PROVIDED ENTRIES:
^^^^

-- ==== Sys2Proof/Laws/Memory.lean ====
section
/-! SUPPORT. Memory keeps its canonical form, and a read gives what was last written (11 R238; 00 R5). -/
namespace Sys2Proof.Machine

/-! ## The canonical form -/

/-- The canonical form, said of every later cell. -/
theorem wf_cons (a : Nat) (b : Byte) (m : List Host.Cell) :
    Memory.wf ((a, b) :: m) = true ↔ b ≠ unlisted ∧ (∀ c ∈ m, a < c.1) ∧ Memory.wf m = true := by
  induction m generalizing a b with
  | nil => simp [Memory.wf, bne_iff_ne]
  | cons c m ih =>
    obtain ⟨a', b'⟩ := c
    simp only [Memory.wf, Bool.and_eq_true, bne_iff_ne, decide_eq_true_eq, List.mem_cons, forall_eq_or_imp]
    constructor
    · rintro ⟨⟨h1, h2⟩, h3⟩
      exact ⟨h1, ⟨h2, fun c hc => Nat.lt_trans h2 (((ih a' b').1 h3).2.1 c hc)⟩, h3⟩
    · rintro ⟨h1, ⟨h2, -⟩, h3⟩
      exact ⟨⟨h1, h2⟩, h3⟩

theorem wf_nil : Memory.wf [] = true := rfl

/-- Every cell that a write leaves was there or is the one written. -/
theorem mem_memSet (k : Nat) (x : Byte) (m : List Host.Cell) : ∀ c ∈ memSet k x m, c ∈ m ∨ c = (k, x) := by
  induction m with
  | nil => intro c; unfold memSet; split <;> simp
  | cons h m ih =>
    obtain ⟨a, b⟩ := h
    intro c
    unfold memSet
    by_cases h1 : k < a
    · rw [if_pos h1]
      by_cases h3 : x = unlisted
      · rw [if_pos h3]; exact .inl
      · rw [if_neg h3]; intro h
        rcases List.mem_cons.1 h with h | h
        · exact .inr h
        · exact .inl h
    · rw [if_neg h1]
      by_cases h2 : k = a
      · rw [if_pos h2]
        by_cases h3 : x = unlisted
        · rw [if_pos h3]; exact fun h => .inl (List.mem_cons_of_mem _ h)
        · rw [if_neg h3]; intro h
          rcases List.mem_cons.1 h with h | h
          · exact .inr h
          · exact .inl (List.mem_cons_of_mem _ h)
      · rw [if_neg h2]; intro h
        rcases List.mem_cons.1 h with h | h
        · exact .inl (h ▸ List.mem_cons_self)
        · rcases ih c h with h | h
          · exact .inl (List.mem_cons_of_mem _ h)
          · exact .inr h

theorem memSet_wf (k : Nat) (x : Byte) (m : List Host.Cell) (h : Memory.wf m = true) : Memory.wf (memSet k x m) = true := by
  induction m with
  | nil =>
    unfold memSet
    split
    · rfl
    · rename_i hx; simp [Memory.wf, hx]
  | cons c m ih =>
    obtain ⟨a, b⟩ := c
    obtain ⟨h1, h2, h3⟩ := (wf_cons a b m).1 h
    unfold memSet
    split
    · rename_i hk
      split
      · exact h
      · rename_i hx
        refine (wf_cons _ _ _).2 ⟨hx, ?_, h⟩
        intro c hc
        rcases List.mem_cons.1 hc with rfl | hc
        · exact hk
        · exact Nat.lt_trans hk (h2 c hc)
    · rename_i hk
      split
      · rename_i he
        split
        · exact h3
        · rename_i hx
          exact (wf_cons _ _ _).2 ⟨hx, fun c hc => he ▸ h2 c hc, h3⟩
      · rename_i he
        refine (wf_cons _ _ _).2 ⟨h1, ?_, ih h3⟩
        intro c hc
        rcases mem_memSet k x m c hc with hc | rfl
        · exact h2 c hc
        · show a < k; omega

theorem memWrite_wf (bs : List Byte) (k : Nat) (m : List Host.Cell) (h : Memory.wf m = true) :
    Memory.wf (memWrite k bs m) = true := by
  induction bs generalizing k m with
  | nil => exact h
  | cons b bs ih => exact ih (k + 1) _ (memSet_wf k b m h)

theorem filter_wf (p : Host.Cell → Bool) (m : List Host.Cell) (h : Memory.wf m = true) : Memory.wf (m.filter p) = true := by
  induction m with
  | nil => rfl
  | cons c m ih =>
    obtain ⟨a, b⟩ := c
    obtain ⟨h1, h2, h3⟩ := (wf_cons a b m).1 h
    rw [List.filter_cons]
    split
    · exact (wf_cons _ _ _).2 ⟨h1, fun c hc => h2 c (List.mem_filter.1 hc).1, ih h3⟩
    · exact ih h3

theorem memZero_wf (k n : Nat) (m : List Host.Cell) (h : Memory.wf m = true) : Memory.wf (memZero k n m) = true :=
  filter_wf _ m h

theorem foldl_memSet_wf (f : Host.Cell → Nat) (cs m : List Host.Cell) (h : Memory.wf m = true) :
    Memory.wf (cs.foldl (fun acc c => memSet (f c) c.2 acc) m) = true := by
  induction cs generalizing m with
  | nil => exact h
  | cons c cs ih => exact ih _ (memSet_wf _ _ m h)

theorem memCopy_wf (src dst n : Nat) (m : List Host.Cell) (h : Memory.wf m = true) : Memory.wf (memCopy src dst n m) = true :=
  foldl_memSet_wf (fun c => dst + (c.1 - src)) _ _ (memZero_wf dst n m h)

/-! ## Reading -/

/-- A byte below every listed cell is unlisted. -/
theorem memGet_below (k : Nat) (m : List Host.Cell) (h : ∀ c ∈ m, k < c.1) : memGet m k = unlisted := by
  cases m with
  | nil => rfl
  | cons c m =>
    obtain ⟨a, b⟩ := c
    have := h (a, b) (by simp)
    unfold memGet
    rw [if_neg (by dsimp only at this; omega), if_pos this]

theorem memGet_memSet (k j : Nat) (x : Byte) (m : List Host.Cell) (h : Memory.wf m = true) :
    memGet (memSet k x m) j = if j = k then x else memGet m j := by
  induction m with
  | nil =>
    unfold memSet
    by_cases hx : x = unlisted
    · rw [if_pos hx]; split <;> simp [memGet, hx]
    · rw [if_neg hx]; unfold memGet; by_cases hj : j = k
      · rw [if_pos hj, if_pos hj.symm]
      · rw [if_neg hj, if_neg (fun e => hj e.symm)]; simp [memGet]
  | cons c m ih =>
    obtain ⟨a, b⟩ := c
    obtain ⟨h1, h2, h3⟩ := (wf_cons a b m).1 h
    have ih := ih h3
    unfold memSet
    by_cases hka : k < a
    · rw [if_pos hka]
      by_cases hx : x = unlisted
      · rw [if_pos hx]
        by_cases hj : j = k
        · rw [if_pos hj, hj]
          unfold memGet; rw [if_neg (by omega), if_pos hka, hx]
        · rw [if_neg hj]
      · rw [if_neg hx]
        by_cases hj : j = k
        · rw [if_pos hj]; unfold memGet; rw [if_pos hj.symm]
        · rw [if_neg hj]
          conv => lhs; unfold memGet
          rw [if_neg (fun e => hj e.symm)]
          split
          · rename_i hlt; unfold memGet; rw [if_neg (by omega), if_pos (by omega)]
          · rfl
    · rw [if_neg hka]
      by_cases he : k = a
      · rw [if_pos he]
        by_cases hx : x = unlisted
        · rw [if_pos hx]
          by_cases hj : j = k
          · rw [if_pos hj, hx]; exact memGet_below _ _ (by intro c hc; rw [hj, he]; exact h2 c hc)
          · rw [if_neg hj]
            conv => rhs; unfold memGet
            rw [if_neg (by omega)]
            split
            · exact memGet_below _ _ (fun c hc => by have := h2 c hc; omega)
            · rfl
        · rw [if_neg hx]
          unfold memGet
          by_cases hj : j = k
          · rw [if_pos hj, if_pos hj.symm]
          · rw [if_neg hj, if_neg (fun e => hj e.symm), if_neg (c := a = j) (by omega), he]
      · rw [if_neg he]
        unfold memGet
        rw [ih]
        by_cases hj : j = k
        · rw [if_neg (by omega), if_neg (by omega), if_pos hj, if_pos hj]
        · rw [if_neg hj, if_neg hj]

theorem memGet_memWrite (bs : List Byte) (k j : Nat) (m : List Host.Cell) (h : Memory.wf m = true) :
    memGet (memWrite k bs m) j = if k ≤ j ∧ j < k + bs.length then nth unlisted bs (j - k) else memGet m j := by
  induction bs generalizing k m with
  | nil => rw [if_neg (by simp)]; rfl
  | cons b bs ih =>
    unfold memWrite
    rw [ih (k + 1) _ (memSet_wf k b m h), memGet_memSet k j b m h]
    simp only [List.length_cons]
    by_cases h1 : k + 1 ≤ j ∧ j < k + 1 + bs.length
    · rw [if_pos h1, if_pos (by omega)]
      have : j - k = (j - (k + 1)) + 1 := by omega
      rw [this]; rfl
    · rw [if_neg h1]
      by_cases h2 : j = k
      · rw [if_pos h2, if_pos (by omega), h2, Nat.sub_self]; rfl
      · rw [if_neg h2, if_neg (by omega)]

theorem memGet_memZero (k n j : Nat) (m : List Host.Cell) (h : Memory.wf m = true) :
    memGet (memZero k n m) j = if k ≤ j ∧ j < k + n then unlisted else memGet m j := by
  induction m with
  | nil => simp [memZero, memGet]
  | cons c m ih =>
    obtain ⟨a, b⟩ := c
    obtain ⟨h1, h2, h3⟩ := (wf_cons a b m).1 h
    have ih := ih h3
    unfold memZero at *
    rw [List.filter_cons]
    by_cases hin : a < k ∨ k + n ≤ a
    · rw [if_pos (by simpa using hin)]
      unfold memGet
      rw [ih]
      by_cases haj : a = j
      · rw [if_pos haj, if_pos haj, if_neg (by omega)]
      · rw [if_neg haj, if_neg haj]
        split
        · split <;> rfl
        · rfl
    · rw [if_neg (by simpa using hin), ih]
      by_cases hj : k ≤ j ∧ j < k + n
      · rw [if_pos hj, if_pos hj]
      · rw [if_neg hj, if_neg hj]
        conv => rhs; unfold memGet
        rw [if_neg (by omega)]
        split
        · exact memGet_below _ _ (fun c hc => by have := h2 c hc; omega)
        · rfl

theorem memRead_length (m : List Host.Cell) (n k : Nat) : (memRead m n k).length = n := by
  induction n generalizing k with
  | zero => rfl
  | succ n ih => simp [memRead, ih]

/-- Bytes read from one memory are those of another that agrees on them. -/
theorem memRead_congr (m m' : List Host.Cell) (n k : Nat) (h : ∀ j, k ≤ j → j < k + n → memGet m j = memGet m' j) :
    memRead m n k = memRead m' n k := by
  induction n generalizing k with
  | zero => rfl
  | succ n ih =>
    unfold memRead
    rw [h k (Nat.le_refl k) (by omega), ih (k + 1) (fun j h1 h2 => h j (by omega) (by omega))]

theorem memRead_memWrite (bs : List Byte) (k : Nat) (m : List Host.Cell) (h : Memory.wf m = true) :
    memRead (memWrite k bs m) bs.length k = bs := by
  induction bs generalizing k m with
  | nil => rfl
  | cons b bs ih =>
    show memGet _ k :: memRead _ bs.length (k + 1) = _
    rw [memGet_memWrite _ _ _ _ h, if_pos (by simp), Nat.sub_self]
    exact congrArg (b :: ·) (ih (k + 1) _ (memSet_wf k b m h))

theorem memRead_memWrite_apart (bs : List Byte) (k j n : Nat) (m : List Host.Cell) (h : Memory.wf m = true)
    (ha : j + n ≤ k ∨ k + bs.length ≤ j) : memRead (memWrite k bs m) n j = memRead m n j :=
  memRead_congr _ _ _ _ fun i h1 h2 => by rw [memGet_memWrite _ _ _ _ h, if_neg (by omega)]

/-! ## Little-endian values -/

theorem leBytes_length (n v : Nat) : (leBytes n v).length = n := by
  induction n generalizing v with
  | zero => rfl
  | succ n ih => simp [leBytes, ih]

theorem leValue_leBytes (n v : Nat) : leValue (leBytes n v) = v % 256 ^ n := by
  induction n generalizing v with
  | zero => simp [leBytes, leValue, Nat.mod_one]
  | succ n ih =>
    rw [leBytes, leValue, ih, BitVec.toNat_ofNat, show 256 ^ (n + 1) = 2 ^ 8 * 256 ^ n from Nat.pow_succ']
    exact Nat.mod_mul.symm

theorem memValue_memWrite (n v k : Nat) (m : List Host.Cell) (h : Memory.wf m = true) :
    memValue (memWrite k (leBytes n v) m) n k = v % 256 ^ n := by
  have := memRead_memWrite (leBytes n v) k m h
  rw [leBytes_length] at this
  unfold memValue
  rw [this, leValue_leBytes]

end Sys2Proof.Machine
end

^^^^

TRY IT: Search the records for the string "refine" and report each line that has it.

SOLUTION:
        refine (wf_cons _ _ _).2 ⟨hx, ?_, h⟩
        refine (wf_cons _ _ _).2 ⟨h1, ?_, ih h3⟩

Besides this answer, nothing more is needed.